On 15 April 2020, the Financial Stability Board (FSB) published a report setting out the financial stability implications of the COVID-19 pandemic and policy measures taken to address them.

The report notes that the global financial system is more resilient and better placed to sustain financing to the real economy as a result of the G20 regulatory reforms in the aftermath of the 2008 global financial crisis. In particular, greater resilience of major banks at the core of the financial system has allowed the system to date largely to absorb rather than amplify the current macroeconomic shock. Those forms of market-based finance that contributed to the 2008 financial crisis pose significantly lower financial stability risks. Financial market infrastructures, particularly central counterparties, have functioned well, despite the challenging external financial and operational conditions.

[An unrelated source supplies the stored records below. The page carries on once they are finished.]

-- ==== Sys2Proof/Laws/Keeps.lean ====
section
/-! SUPPORT. What every operation of the module keeps: the canonical form of both memories, the order of the
descriptors in flight, the queue of commands, what the module has already sent, and every part of the state that its
lemma does not list. -/

namespace Sys2Proof.Machine

/-- From `s` to `t` both memories stay canonical, the descriptors in flight stay numbered in order, the queue of
commands is left alone, what was sent stays sent, and only the listed parts change. -/
structure Keeps (ps : List Part) (s t : State) : Prop where
  mem : MemoryOk s → MemoryOk t
  flight : FlightOk s → FlightOk t
  queue : t.pending = s.pending
  out : s.out <+: t.out
  rest : Within ps s t

variable {ps : List Part} {s0 : State}

theorem Keeps.refl (ps : List Part) (s : State) : Keeps ps s s := ⟨id, id, rfl, List.prefix_refl _, Within.refl ps s⟩

theorem Keeps.trans {s t u : State} (h : Keeps ps s t) (k : Keeps ps t u) : Keeps ps s u :=
  ⟨fun m => k.mem (h.mem m), fun m => k.flight (h.flight m), k.queue.trans h.queue, h.out.trans k.out,
    h.rest.trans k.rest⟩

theorem FlightOk.ofEq {s t : State} (h : FlightOk s) (h6 : t.descs = s.descs) (h7 : t.nextSeq = s.nextSeq) :
    FlightOk t := by
  unfold FlightOk State.inflight at h ⊢; rw [h6, h7]; exact h

/-- Parts whose change by itself keeps all. -/
def Parts.plain (l : List Part) : Bool :=
  !(l.contains .mem || l.contains .hostMem || l.contains .scrambled || l.contains .pending || l.contains .out ||
    l.contains .descs || l.contains .nextSeq)

/-- An update of the listed parts, none of them memory, the queue, what was sent, or what is in flight. -/
theorem Keeps.upd {s t : State} (p : List Part) (hl : Parts.le p ps = true) (hp : Parts.plain p = true)
    (ht : Within p s t) (h : Keeps ps s0 s) : Keeps ps s0 t := by
  simp only [Parts.plain, Bool.not_eq_true', Bool.or_eq_false_iff] at hp
  obtain ⟨⟨⟨⟨⟨⟨h1, h2⟩, h3⟩, h4⟩, h5⟩, h6⟩, h7⟩ := hp
  refine ⟨fun m => ?_, fun m => FlightOk.ofEq (h.flight m) (ht.descs h6) (ht.nextSeq h7), (ht.pending h4).trans h.queue,
    (ht.out h5).symm ▸ h.out, h.rest.trans (ht.mono hl)⟩
  have := h.mem m
  unfold MemoryOk State.memWf State.hostWf at this ⊢
  have hd : t.devDefault = s.devDefault := by funext a; simp only [State.devDefault, ht.scrambled h3]
  rw [ht.mem h1, ht.hostMem h2, hd]; exact this

theorem Keeps.ofEqL {α : Type} {p : State × α} {t : State} {a : α} (e : p = (t, a)) (h : Keeps ps s0 p.1) :
    Keeps ps s0 t := by rw [e] at h; exact h

theorem Keeps.ofEqR {α : Type} {p : α × State} {t : State} {a : α} (e : p = (a, t)) (h : Keeps ps s0 p.2) :
    Keeps ps s0 t := by rw [e] at h; exact h

theorem Keeps.ite {c : Prop} [Decidable c] {a b : State} (ha : Keeps ps s0 a) (hb : Keeps ps s0 b) :
    Keeps ps s0 (if c then a else b) := by split <;> assumption

theorem Keeps.dite {c : Prop} [Decidable c] {a : c → State} {b : ¬ c → State} (ha : ∀ h, Keeps ps s0 (a h))
    (hb : ∀ h, Keeps ps s0 (b h)) : Keeps ps s0 (if h : c then a h else b h) := by
  split
  · exact ha _
  · exact hb _

theorem Keeps.foldl {α : Type} {f : State → α → State} {l : List α} {s : State} (hs : Keeps ps s0 s)
    (hf : ∀ t a, Keeps ps s0 t → Keeps ps s0 (f t a)) : Keeps ps s0 (l.foldl f s) := by
  induction l generalizing s with
  | nil => exact hs
  | cons a rest ih => exact ih (hf s a hs)

theorem Keeps.foldlPair {α β : Type} {f : State × β → α → State × β} {l : List α} {p : State × β}
    (hs : Keeps ps s0 p.1) (hf : ∀ q a, Keeps ps s0 q.1 → Keeps ps s0 (f q a).1) : Keeps ps s0 (l.foldl f p).1 := by
  induction l generalizing p with
  | nil => exact hs
  | cons a rest ih => exact ih (hf p a hs)

theorem Keeps.foldlPairR {α β : Type} {f : β × State → α → β × State} {l : List α} {p : β × State}
    (hs : Keeps ps s0 p.2) (hf : ∀ q a, Keeps ps s0 q.2 → Keeps ps s0 (f q a).2) : Keeps ps s0 (l.foldl f p).2 := by
  induction l generalizing p with
  | nil => exact hs
  | cons a rest ih => exact ih (hf p a hs)

theorem Keeps.next {s t : State} (h : Keeps ps s0 s)
    (e : (Host.Outcome.next s : Host.Outcome State Fault Refusal) = .next t) : Keeps ps s0 t := by
  cases e; exact h

/-- An update of the listed parts, whatever they are, of which memory, flight, queue and output are kept each by its
own proof. -/
theorem Keeps.change {s t : State} (p : List Part) (hl : Parts.le p ps = true) (hp : p.contains .pending = false)
    (ht : Within p s t) (hm : MemoryOk s → MemoryOk t) (hf : FlightOk s → FlightOk t) (ho : s.out <+: t.out)
    (h : Keeps ps s0 s) : Keeps ps s0 t :=
  ⟨fun m => hm (h.mem m), fun m => hf (h.flight m), (ht.pending hp).trans h.queue, h.out.trans ho,
    h.rest.trans (ht.mono hl)⟩

theorem MemoryOk.ofEq {s t : State} (h : MemoryOk s) (h1 : t.mem = s.mem) (h2 : t.hostMem = s.hostMem)
    (h3 : t.scrambled = s.scrambled) : MemoryOk t := by
  unfold MemoryOk State.memWf State.hostWf at h ⊢
  have hd : t.devDefault = s.devDefault := by funext a; simp only [State.devDefault, h3]
  rw [h1, h2, hd]; exact h

theorem State.devWrite_keeps {s : State} (a : Nat) (bs : List Byte) (hl : Parts.le [.mem] ps = true)
    (h : Keeps ps s0 s) : Keeps ps s0 (s.devWrite a bs) := by
  refine Keeps.change [.mem] hl rfl rfl (fun m => ?_) (fun m => FlightOk.ofEq m rfl rfl) (List.prefix_refl _) h
  exact ⟨memWrite_wf s.devDefault a bs m.1, m.2⟩

theorem State.anyWrite_keeps {s : State} (a : Nat) (bs : List Byte) (hl : Parts.le [.mem, .hostMem] ps = true)
    (h : Keeps ps s0 s) : Keeps ps s0 (s.anyWrite a bs) := by
  unfold State.anyWrite
  split
  · refine Keeps.change [.hostMem] (Parts.le_trans rfl hl) rfl rfl (fun m => ?_) (fun m => FlightOk.ofEq m rfl rfl)
      (List.prefix_refl _) h
    exact ⟨m.1, memWrite_wf hostDefault _ bs m.2⟩
  · exact State.devWrite_keeps a bs (Parts.le_trans rfl hl) h

/-- Dropping listed bytes, which then read as their default. -/
theorem Keeps.filterMem {s t : State} (p : List Part) (f : Nat × Byte → Bool) (hm : t.mem = s.mem.filter f)
    (hl : Parts.le p ps = true) (hp : Parts.plain (p.erase .mem) = true) (ht : Within p s t) (h : Keeps ps s0 s) :
    Keeps ps s0 t := by
  simp only [Parts.plain, Bool.not_eq_true', Bool.or_eq_false_iff] at hp
  obtain ⟨⟨⟨⟨⟨⟨-, h2⟩, h3⟩, h4⟩, h5⟩, h6⟩, h7⟩ := hp
  have e : ∀ x : Part, x ≠ .mem → (p.erase .mem).contains x = false → p.contains x = false := by
    intro x hx hc
    rw [Bool.eq_false_iff, ne_eq, List.contains_iff_mem] at *
    exact fun hm => hc ((List.mem_erase_of_ne hx).2 hm)
  refine Keeps.change p hl (e _ (by decide) h4) ht (fun m => ?_)
    (fun m => FlightOk.ofEq m (ht.descs (e _ (by decide) h6)) (ht.nextSeq (e _ (by decide) h7)))
    (by rw [ht.out (e _ (by decide) h5)]) h
  have hd : t.devDefault = s.devDefault := by
    funext a; simp only [State.devDefault, ht.scrambled (e _ (by decide) h3)]
  unfold MemoryOk State.memWf State.hostWf at m ⊢
  rw [hm, hd, ht.hostMem (e _ (by decide) h2)]
  exact ⟨SMap.wf_filter f m.1, m.2⟩

/-- Descriptors that leave flight. -/
theorem Keeps.filterDescs {s : State} (p : Desc → Bool) (hl : Parts.le [.descs] ps = true) (h : Keeps ps s0 s) :
    Keeps ps s0 { s with descs := s.descs.filter p } := by
  refine Keeps.change [.descs] hl rfl rfl (fun m => MemoryOk.ofEq m rfl rfl rfl) (fun m => ?_) (List.prefix_refl _) h
  obtain ⟨h1, h2, h3, h4⟩ := m
  exact ⟨h1.sublist (List.filter_sublist.map _), fun x hx => h2 x (List.mem_filter.1 hx).1,
    (List.length_filter_le _ _).trans h3, fun r => (List.filter_sublist.filter _).length_le.trans (h4 r)⟩

/-- Descriptors in flight that change but for their numbers. -/
theorem State.modDesc_keeps {s : State} (seq : Nat) (f : Desc → Desc) (hl : Parts.le [.descs] ps = true)
    (h : Keeps ps s0 s) : Keeps ps s0 (s.modDesc seq f) := by
  refine Keeps.change [.descs] hl rfl rfl (fun m => MemoryOk.ofEq m rfl rfl rfl) (fun m => ?_) (List.prefix_refl _) h
  obtain ⟨h1, h2, h3, h4⟩ := m
  have he : ∀ x : Desc, (if (x.seq == seq) = true then { f x with seq := x.seq, ring := x.ring } else x).seq = x.seq := by
    intro x; split <;> rfl
  have hr : ∀ x : Desc, (if (x.seq == seq) = true then { f x with seq := x.seq, ring := x.ring } else x).ring = x.ring := by
    intro x; split <;> rfl
  refine ⟨?_, fun x hx => ?_, ?_, fun r => ?_⟩
  · have : (s.modDesc seq f).descs.map (fun x => x.seq) = s.descs.map (fun x => x.seq) := by
      simp only [State.modDesc, updIf, List.map_map]
      exact List.map_congr_left (fun x _ => he x)
    rw [this]; exact h1
  · obtain ⟨y, hy, rfl⟩ := List.mem_map.1 hx
    rw [he]; exact h2 y hy
  · simp only [State.modDesc, updIf, List.length_map]; exact h3
  · have : (s.modDesc seq f).inflight r = s.inflight r := by
      simp only [State.inflight, State.modDesc, updIf, List.filter_map, List.length_map]
      congr 1
      exact List.filter_congr (fun x _ => by simp only [Function.comp, hr])
    rw [this]; exact h4 r

/-- A descriptor that enters flight with the next number. -/
theorem Keeps.addDesc {s t : State} (x : Desc) (p : List Part) (hl : Parts.le p ps = true) (ht : Within p s t)
    (hx : x.seq = s.nextSeq) (hn : s.descs.length < 512) (hr : s.inflight x.ring < 64) (h1 : t.mem = s.mem)
    (h2 : t.hostMem = s.hostMem) (h3 : t.scrambled = s.scrambled) (h4 : p.contains .pending = false) (h5 : t.out = s.out)
    (h6 : t.descs = s.descs ++ [x]) (h7 : t.nextSeq = s.nextSeq + 1) (h : Keeps ps s0 s) : Keeps ps s0 t := by
  refine Keeps.change p hl h4 ht (fun m => MemoryOk.ofEq m h1 h2 h3) (fun m => ?_) (by rw [h5]) h
  obtain ⟨n1, n2, n3, n4⟩ := m
  unfold FlightOk State.inflight
  rw [h6, h7]
  refine ⟨?_, fun y hy => ?_, ?_, fun r => ?_⟩
  · rw [List.map_append, List.pairwise_append]
    refine ⟨n1, by simp, fun a ha b hb => ?_⟩
    obtain ⟨y, hy, rfl⟩ := List.mem_map.1 ha
    simp only [List.map_cons, List.map_nil, List.mem_singleton] at hb
    rw [hb, hx]; exact n2 y hy
  · rcases List.mem_append.1 hy with hy | hy
    · exact Nat.lt_succ_of_lt (n2 y hy)
    · rw [List.mem_singleton] at hy; rw [hy, hx]; exact Nat.lt_succ_self _
  · rw [List.length_append]; exact hn
  · rw [List.filter_append, List.length_append]
    by_cases hq : x.ring = r
    · subst hq
      have := List.length_filter_le (fun y => decide (y.ring = x.ring)) [x]
      simp only [List.length_singleton] at this
      simp only [State.inflight] at hr
      omega
    · have hz : [x].filter (fun y => decide (y.ring = r)) = [] := by simp [hq]
      rw [hz]
      exact n4 r

/-- What is sent is sent after what was. -/
theorem Keeps.sends {s t : State} (p : List Part) (o : List Out) (ho : t.out = s.out ++ o) (hl : Parts.le p ps = true)
    (hp : Parts.plain (p.erase .out) = true) (ht : Within p s t) (h : Keeps ps s0 s) : Keeps ps s0 t := by
  simp only [Parts.plain, Bool.not_eq_true', Bool.or_eq_false_iff] at hp
  obtain ⟨⟨⟨⟨⟨⟨h1, h2⟩, h3⟩, h4⟩, -⟩, h6⟩, h7⟩ := hp
  have e : ∀ x : Part, x ≠ .out → (p.erase .out).contains x = false → p.contains x = false := by
    intro x hx hc
    rw [Bool.eq_false_iff, ne_eq, List.contains_iff_mem] at *
    exact fun hm => hc ((List.mem_erase_of_ne hx).2 hm)
  exact Keeps.change p hl (e _ (by decide) h4) ht
    (fun m => MemoryOk.ofEq m (ht.mem (e _ (by decide) h1)) (ht.hostMem (e _ (by decide) h2))
      (ht.scrambled (e _ (by decide) h3)))
    (fun m => FlightOk.ofEq m (ht.descs (e _ (by decide) h6)) (ht.nextSeq (e _ (by decide) h7)))
    (ho ▸ List.prefix_append _ _) h

theorem State.emit_keeps {s : State} (o : Out) (hl : Parts.le [.out] ps = true) (h : Keeps ps s0 s) :
    Keeps ps s0 (s.emit o) := by
  exact Keeps.sends [.out] [o] rfl hl rfl rfl h

end Sys2Proof.Machine
end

Nevertheless, given the unprecedented scale of the shock, key funding markets experienced acute stress and authorities needed to take a wide range of measures to sustain the supply of credit to the real economy and to support financial intermediation.

The report goes on setting out five principles that underpin the official community’s response to support the real economy. Using these principles, authorities will: monitor and share information on a timely basis to assess and address financial stability risks from COVID-19; recognise and use the flexibility built into existing financial standards to support our response; seek opportunities to temporarily reduce operational burdens on firms and authorities; act consistently with international standards, and not roll back reforms or compromise the underlying objectives of existing international standards; and coordinate on the future timely unwinding of the temporary measures taken.